И, наконец, весь художественный авангард, начиная с символизма, из которого он вышел, демонстрирует тяготение к самой, что ни на есть, глубокой архаике, к символической фазе в гегелевском смысле. Все эти формы в искусстве ХХ века существовали одновременно, и такая одновременность свидетельствует о жажде создать и утвердить какую-то новую культуру, в которой все названные формы найдут свое место и окажутся в новых сочетаниях.

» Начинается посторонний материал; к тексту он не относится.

-- ==== Sys2Proof/Machine/State.lean ====
section
/-!
DEFINITION. The state of the Doritra D9 as plain data, and the state right after reset.

The state holds one KV9600-A package and its host sessions. Tables are sparse (`Tbl`): a key that is not listed reads
as that table's reset value, which the accessor of the table names. Structures that the spec places in memory (page
tables, queues, sync objects, rings, launch blocks, descriptors) are bytes of `State.mem`.
-/

namespace Sys2Proof.Machine

/-! ## Why a step can stop -/

/-- The faults of the model. -/
inductive Fault where
  /-- Raised by the meaning of an encoded instruction when `State.cur` names no resident group or no batch of it, so
  that no party issues the instruction. `step` never makes such a state. Safe: the machine only stops. -/
  | noIssuer
deriving DecidableEq, Repr

/-- The refusals of the model. -/
inductive Refusal where
  /-- Raised by `exec` for an instruction that has no meaning yet. Safe: the machine only stops. -/
  | notModelled (mnemonic : String)
deriving DecidableEq, Repr

/-! ## Fibres, batches and groups -/

/-- A trap on its way to its disposition (R240, R241). -/
structure Trap where
  code   : Nat
  detail : Nat
  addr   : Nat
  obj    : Bool
  nested : Bool
  /-- The PC, the Onyx PC and the Onyx op that the record of a LEGACY trap holds (R363); `none` for other traps. -/
  onyx   : Option (Nat × Nat)
deriving DecidableEq, Repr

/-- Why a fibre is parked (R243). -/
inductive Park where
  /-- A trap that is still to be disposed of (R244). `fromRule` is the rule of R244 from which it is disposed of next;
  5 passes over the stopmask bits (R255), and 6 waits for a resume. -/
  | trap (t : Trap) (fromRule : Nat)
  /-- A PAGE fault under service; `token` is its entry in `State.faults` (R245). -/
  | service (t : Trap) (token : Nat)
  /-- A FILLING or evicting procedural block, by its virtual address (R119, R404). -/
  | fill (block : Nat) (addr : Nat)
deriving DecidableEq, Repr

/-- The vertices of a primitive: for each the screen X, Y and Z and the clip w, and the attributes (R184, R330, R337). -/
structure PrimVerts where
  xyzw  : List (List Word)
  attrs : List (List Word)
deriving DecidableEq, Repr

/-- What the hardware holds of a fragment fibre (R174, R178, R338). -/
structure Frag where
  batchSeq : Nat
  prim     : Nat
  pixel    : Nat
  helper   : Bool
  /-- The fragment still holds its order slot. -/
  slot     : Bool
  verts    : PrimVerts
deriving DecidableEq, Repr

/-- A hit of a ray query (R187, R188). -/
structure RayHit where
  t    : Word
  inst : Nat
  prim : Nat
deriving DecidableEq, Repr

/-- A node on the path of a ray query: its address, and the instance records through which it was reached, the innermost
first. -/
structure RayNode where
  node  : Nat
  insts : List Nat
deriving DecidableEq, Repr

/-- The query of a fibre (R187, R188, R346, R347). -/
structure RayQuery where
  root   : Nat
  ray    : List Word
  opaq   : Bool
  lvl    : Nat
  node   : RayNode
  stack  : List RayNode
  trail  : List Nat
  /-- Position within the run under test: the slot and the next record (R347). -/
  pos    : Option (Nat × Nat)
  best   : Option RayHit
  cand   : Option RayHit
  logged : Bool
deriving DecidableEq, Repr

/-- A lane of a group: a fibre, or a free lane with the registers it last held (R200, R202). -/
structure Lane where
  live      : Bool
  pc        : Nat
  preds     : BitVec 32
  regs      : Tbl Word
  handler   : Bool
  trapcause : Word
  trappc    : DWord
  trapaddr  : DWord
  parked    : Option Park
  frag      : Option Frag
  ray       : Option RayQuery
  /-- The address of the native instruction that last gave the fibre its PC by a transfer (R363). -/
  via       : Nat
  /-- The nesting depth of Onyx calls below the entered function (R356), and that of the code which a handler
  interrupted. -/
  depth     : Nat
  depthBack : Nat
  /-- The virtual address of the Onyx granule by which the fibre entered the translation that it runs (R357, R363), and that
  of the code which a handler interrupted. -/
  granule     : Nat
  granuleBack : Nat
  /-- The PC of the fibre's QPUSH that was descheduled and tests `high` no more (R217 step 4). -/
  retested  : Option Nat
deriving DecidableEq, Repr

/-- A free lane whose registers read zero. -/
def Lane.empty : Lane :=
  { live := false, pc := 0, preds := 0, regs := [], handler := false, trapcause := 0, trappc := 0, trapaddr := 0,
    parked := none, frag := none, ray := none, via := 0, depth := 0, depthBack := 0, granule := 0,
    granuleBack := 0, retested := none }

/-- A register that a write in flight will change. -/
inductive RegRef where
  | v (lane n : Nat)
  /-- `len` bits from bit `lo` of a vector register (R102). -/
  | vbits (lane n lo len : Nat)
  | p (lane n : Nat)
  | s (n : Nat)
  /-- Flags that are OR-ed into sr.fpflags. -/
  | flags
deriving DecidableEq, Repr

/-- The register that a write changes. -/
def RegRef.whole : RegRef → RegRef
  | .vbits l n _ _ => .v l n
  | r => r

/-- A write in flight: the first cycle of its die in which a reader sees it, its register and its value (R17, R20). -/
structure InFlight where
  due : Nat
  ref : RegRef
  val : Word
deriving DecidableEq, Repr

4.    От будущего к прошлому. Поворот в функционировании исторической памяти – следствие кризиса модерна как мировосприятия

Конечно, такая ситуация, определяющая сегодня, в том числе, и искусство, в какой-то мере может быть объяснена отсутствующими в предшествующих переходных ситуациях актуальными социальными факторами. Но поскольку в истории это повторяющаяся ситуация, то это означает, что, несмотря на текучесть и изменчивость жизни, повторяются и факторы. Все подводит к тому, что такой взрыв исторической памяти в переходных ситуациях приводит к распаду в истории линейности и к реабилитации цикличности, т.е. к тому уровню функционирования исторической памяти, на котором она обычно не обсуждается. Фиксируемая в истории циклическая логика – это альтернатива логике линейной. Но раз мы эту альтернативу уже обнаружили, то из нее обязаны извлечь для понимания исторической памяти нечто существенное.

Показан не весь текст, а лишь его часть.